Megan E. Piper, Tanya R. Schlam, Jessica W. Cook, Stevens S. Smith, Daniel M. Bolt, Wei Yin Loh, Robin Mermelstein, Linda M. Collins, Michael C. Fiore, Timothy B. Baker

Research output: Contribution to journalArticle

9 Citations (Scopus)

Abstract

Background The development of tobacco use treatments that are effective for all smokers is critical to improving clinical and public health. The Multiphase Optimization Strategy (MOST) uses highly efficient factorial experiments to evaluate multiple intervention components for possible inclusion in an optimized tobacco use treatment. Factorial experiments permit analyses of the influence of patient characteristics on main and interaction effects of multiple, relatively discrete, intervention components. This study examined whether person-factor and smoking characteristics moderated the main or interactive effects of intervention components on 26-week self-reported abstinence rates. Methods This fractional factorial experiment evaluated six smoking cessation intervention components among primary care patients (N = 637): Prequit Nicotine Patch vs. None, Prequit Nicotine Gum vs. None, Preparation Counseling vs. None, Intensive Cessation In-Person Counseling vs. Minimal, Intensive Cessation Telephone Counseling vs. Minimal, and 16 vs. 8 Weeks of Combination Nicotine Replacement Therapy (NRT; nicotine patch + nicotine gum). Results Both psychiatric history and smoking heaviness moderated intervention component effects.

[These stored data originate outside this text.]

/-- Every instruction of a variant is assembled: mnemonic by mnemonic, and mode by mode where it has a memory operand. -/
theorem assembled_of_wellFormed {v : Variant} {i : Instr} (hw : i.wellFormed = true) (hv : i.inVariant v = true) :
    Assembled v i := by
  cases i with
  | lda o | adc o | sbc o | cmp o | and o | ora o | eor o =>
    cases o with
    | immediate b => exact .nmosRow b 0 rfl rfl
    | mem m =>
      cases m with
      | zeroPage z | zeroPageX z | indexedIndirectX z | indirectIndexedY z => exact .nmosRow z 0 rfl rfl
      | absolute a | absoluteX a | absoluteY a =>
        obtain ⟨hi, lo, rfl⟩ := exists_word a
        exact .nmosRow lo hi rfl rfl
      | zeroPageY z => cases hw
  | sta m =>
    cases m with
    | zeroPage z | zeroPageX z | indexedIndirectX z | indirectIndexedY z => exact .nmosRow z 0 rfl rfl
    | absolute a | absoluteX a | absoluteY a =>
      obtain ⟨hi, lo, rfl⟩ := exists_word a
      exact .nmosRow lo hi rfl rfl
    | zeroPageY z => cases hw
  | ldx o =>
    cases o with
    | immediate b => exact .nmosRow b 0 rfl rfl
    | mem m =>
      cases m with
      | zeroPage z | zeroPageY z => exact .nmosRow z 0 rfl rfl
      | absolute a | absoluteY a =>
        obtain ⟨hi, lo, rfl⟩ := exists_word a
        exact .nmosRow lo hi rfl rfl
      | _ => cases hw
  | ldy o =>
    cases o with
    | immediate b => exact .nmosRow b 0 rfl rfl
    | mem m =>
      cases m with
      | zeroPage z | zeroPageX z => exact .nmosRow z 0 rfl rfl
      | absolute a | absoluteX a =>
        obtain ⟨hi, lo, rfl⟩ := exists_word a
        exact .nmosRow lo hi rfl rfl
      | _ => cases hw
  | asl o | lsr o | rol o | ror o =>
    cases o with
    | accumulator => exact .nmosRow 0 0 rfl rfl
    | mem m =>
      cases m with
      | zeroPage z | zeroPageX z => exact .nmosRow z 0 rfl rfl
      | absolute a | absoluteX a =>
        obtain ⟨hi, lo, rfl⟩ := exists_word a
        exact .nmosRow lo hi rfl rfl
      | _ => cases hw
  | inc m | dec m =>
    cases m with
    | zeroPage z | zeroPageX z => exact .nmosRow z 0 rfl rfl
    | absolute a | absoluteX a =>
      obtain ⟨hi, lo, rfl⟩ := exists_word a
      exact .nmosRow lo hi rfl rfl
    | _ => cases hw
  | stz m =>
    cases m with
    | zeroPage z | zeroPageX z => exact .cmosRow hv z 0 rfl rfl
    | absolute a | absoluteX a =>
      obtain ⟨hi, lo, rfl⟩ := exists_word a
      exact .cmosRow hv lo hi rfl rfl
    | _ => cases hw
  | stx m =>
    cases m with
    | zeroPage z | zeroPageY z => exact .nmosRow z 0 rfl rfl
    | absolute a =>
      obtain ⟨hi, lo, rfl⟩ := exists_word a
      exact .nmosRow lo hi rfl rfl
    | _ => cases hw
  | sty m =>
    cases m with
    | zeroPage z | zeroPageX z => exact .nmosRow z 0 rfl rfl
    | absolute a =>
      obtain ⟨hi, lo, rfl⟩ := exists_word a
      exact .nmosRow lo hi rfl rfl
    | _ => cases hw
  | cpx o | cpy o =>
    cases o with
    | immediate b => exact .nmosRow b 0 rfl rfl
    | mem m =>
      cases m with
      | zeroPage z => exact .nmosRow z 0 rfl rfl
      | absolute a =>
        obtain ⟨hi, lo, rfl⟩ := exists_word a
        exact .nmosRow lo hi rfl rfl
      | _ => cases hw
  | bit m =>
    cases m with
    | zeroPage z => exact .nmosRow z 0 rfl rfl
    | absolute a =>
      obtain ⟨hi, lo, rfl⟩ := exists_word a
      exact .nmosRow lo hi rfl rfl
    | _ => cases hw
  | tsb m | trb m =>
    cases m with
    | zeroPage z => exact .cmosRow hv z 0 rfl rfl
    | absolute a =>
      obtain ⟨hi, lo, rfl⟩ := exists_word a
      exact .cmosRow hv lo hi rfl rfl
    | _ => cases hw
  | bpl d | bmi d | bvc d | bvs d | bcc d | bcs d | bne d | beq d => exact .nmosRow d 0 rfl rfl
  | jmp a | jmpIndirect a | jsr a =>
    obtain ⟨hi, lo, rfl⟩ := exists_word a
    exact .nmosRow lo hi rfl rfl
  | bra b | bitImmediate b => exact .cmosRow hv b 0 rfl rfl
  | rmb0 z | rmb1 z | rmb2 z | rmb3 z | rmb4 z | rmb5 z | rmb6 z | rmb7 z => exact .cmosRow hv z 0 rfl rfl
  | smb0 z | smb1 z | smb2 z | smb3 z | smb4 z | smb5 z | smb6 z | smb7 z => exact .cmosRow hv z 0 rfl rfl
  | bbr0 z d | bbr1 z d | bbr2 z d | bbr3 z d | bbr4 z d | bbr5 z d | bbr6 z d | bbr7 z d => exact .cmosRow hv z d rfl rfl
  | bbs0 z d | bbs1 z d | bbs2 z d | bbs3 z d | bbs4 z d | bbs5 z d | bbs6 z d | bbs7 z d => exact .cmosRow hv z d rfl rfl
  | phx | phy | plx | ply | incA | decA | wai | stp => exact .cmosRow hv 0 0 rfl rfl
  | jam op =>
    obtain ⟨rfl, hop⟩ : v = .nmos ∧ op ∈ jamSlots := by simpa [Instr.inVariant] using hv
    obtain ⟨hfault, -⟩ := assemble_of_isFaultSlot ((isFaultSlot_iff .nmos op).2 (.inl ⟨rfl, hop⟩)) 0 0
    exact ⟨op, 0, 0, hfault.trans ((faultSlot_eq .nmos op).trans (if_pos ⟨rfl, hop⟩))⟩
  | notImplemented op =>
    have hop : op ∈ notImplementedSlots v := by simpa [Instr.inVariant] using hv
    obtain ⟨hfault, -⟩ := assemble_of_isFaultSlot ((isFaultSlot_iff v op).2 (.inr hop)) 0 0
    exact ⟨op, 0, 0, hfault.trans (faultSlot_of_notImplemented hop)⟩
  | _ => exact .nmosRow 0 0 rfl rfl

/-- Settles O1: an instruction of the variant is assembled from the bytes that the encoder gives it, and the decoder reads just these. -/
theorem decodeEncodeRoundTrip : Obligations.DecodeEncodeRoundTrip := by
  intro v i rest hw hv
  exact (assembled_of_wellFormed hw hv).decode_encode rest

/-- Settles O4: the decoder computes on written-out bytes. -/
theorem sampleWordsDecode : Obligations.SampleWordsDecode :=
  ⟨rfl, rfl, rfl, rfl, rfl, rfl, rfl, rfl, rfl, rfl, rfl⟩

end Sys2Proof
end

section
/-!
The tables as a whole (30_encoding.md R92, R98 to R105): totality and the cycles column.
-/

namespace Sys2Proof
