-- ==== Sys2Proof/Syntax.lean ====
section
/-! DEFINITION. The commands of the block: one constructor of Instr per row of spec/opcode_table.json, and the data their
operands carry. The table gives its rows no fields: the operands below are what the rule of each row lets the outside supply
(a channel's packet, an arriving transaction, a register word, the unit an event names). -/

namespace Sys2Proof

/-- Who issues a control-port access (R456, R465): the operator, parish n, the block's own units, or Reeve by its own path. -/
inductive Who
  | operator
  | parish (q : BitVec 6)
  | internal
  | reeve
  deriving DecidableEq, Repr

/-- The owner of a notification ring or channel (R89, R92): the operator or a parish. -/
inductive Owner
  | operator
  | parish (q : BitVec 6)
  deriving DecidableEq, Repr

/-- The way a transaction reaches the ingress stages: over a link, or from the device's own egress (R113). -/
inductive Via
  | link (p : BitVec 7)
  | self
  deriving DecidableEq, Repr

/-- Where a parish, scrub or fence command comes from: a packet of a channel, or Reeve on its own authority (R339, R361, R363).
`word` carries the parish number of a retirement, or [8:0] fabric ID, [9] DEVICE of a fence; `mask` its PARISHES mask. -/
inductive CmdSrc
  | ring (ch : BitVec 21) (pkt : List Word)
  | reeve (word : Word) (mask : Word)
  deriving DecidableEq, Repr

/-- What wakes a PARKED block (R380), comparator wakes apart (rows of their own): an access that it holds, or a read that arrives. -/
inductive WakeCause
  | doorbell
  | registerAccess
  | registerRead (who : Who) (addr : BitVec 29) (size : BitVec 4)
  | blockReset
  deriving DecidableEq, Repr

/-- The result of a check of stored words against the protection code (R23). -/
inductive EccErr
  | clean
  | single
  | double
  deriving DecidableEq, Repr

/-- The SRAM word that patrol scrub reads (R26, R454), where the spec gives a double error of it a rule of its own (R24, R79,
R208, R411). `commandWord` is a word of a command's data that a unit, a crossing queue or a bus holds (R23), `arrivalWord` one of a landed
transaction's; `other` names the unit's fault source and a word index. -/
inductive SramWord
  | barnLine (arrival : Nat)
  | routeEntry (dev : BitVec 9)
  | tallyCounter (dev : BitVec 9)
  | replayCopy (link : BitVec 7)
  | windowEntry (handle : BitVec 20)
  | channelEntry (ch : BitVec 21) (bothCopies : Bool)
  | collectorState
  | commandWord (source : BitVec 10) (cmd : Nat)
  | arrivalWord (source : BitVec 10) (arrival : Nat)
  | other (source : BitVec 10) (index : BitVec 52)
  deriving DecidableEq, Repr

/-- Where predicted parity and a datapath's result disagree (R25): in the reduce unit at a stripe that it combines, in the Codec slice of a
croft at a stripe that it codes for a command, or at one that it decodes. -/
inductive Predict
  | reduce (arrival : Nat)
  | encode (croft : BitVec 5) (cmd : Nat)
  | decode (croft : BitVec 5) (arrival : Nat)
  deriving DecidableEq, Repr

/-- What the TAP does (R433): BYPASS shifts a bit through, IDCODE is captured, DUMP_SELECT and DUMP_SHIFT bring a word of a chain or SRAM. -/
inductive JtagOp
  | bypass (tdi : Bool)
  | idcode
  | dump (select : BitVec 8)
  deriving DecidableEq, Repr

/-- An edge of an emergency input, THERM_WARN_N where `therm` holds, else BRAKE_N: it has been low for 3 REF cycles, or is high again (R390). -/
inductive BrakeEdge
  | low (therm : Bool)
  | high (therm : Bool)
  deriving DecidableEq, Repr

/-- Where the message comes from that the collector takes (R393, R399): the oldest one of a source's group, where it is that source's; or an
event that reports now and has no row of its own: a reader meets a word with an error (R23), a datapath's parity disagrees (R25), a crossing
queue of a croft overflows (R396), a read of the control port is dropped (R456, R465). -/
inductive FaultFrom
  | pending (source : BitVec 10)
  | word (w : SramWord) (err : EccErr)
  | predict (at_ : Predict)
  | crossing (croft : BitVec 5)
  | read (who : Who) (addr : BitVec 29) (size : BitVec 4)
  deriving DecidableEq, Repr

In comparison with participants with no self-reported history of a psychiatric disorder, those with a positive history showed better response to 16- vs. 8-weeks of combination NRT, but a poorer response to counseling interventions. Also, in contrast to light smokers, heavier smokers showed a poorer response to counseling interventions. Conclusions Heavy smokers and those with psychiatric histories demonstrated a differential response to intervention components. This research illustrates the use of factorial designs to examine the interactions between person characteristics and relatively discrete intervention components. Future research is needed to replicate these findings.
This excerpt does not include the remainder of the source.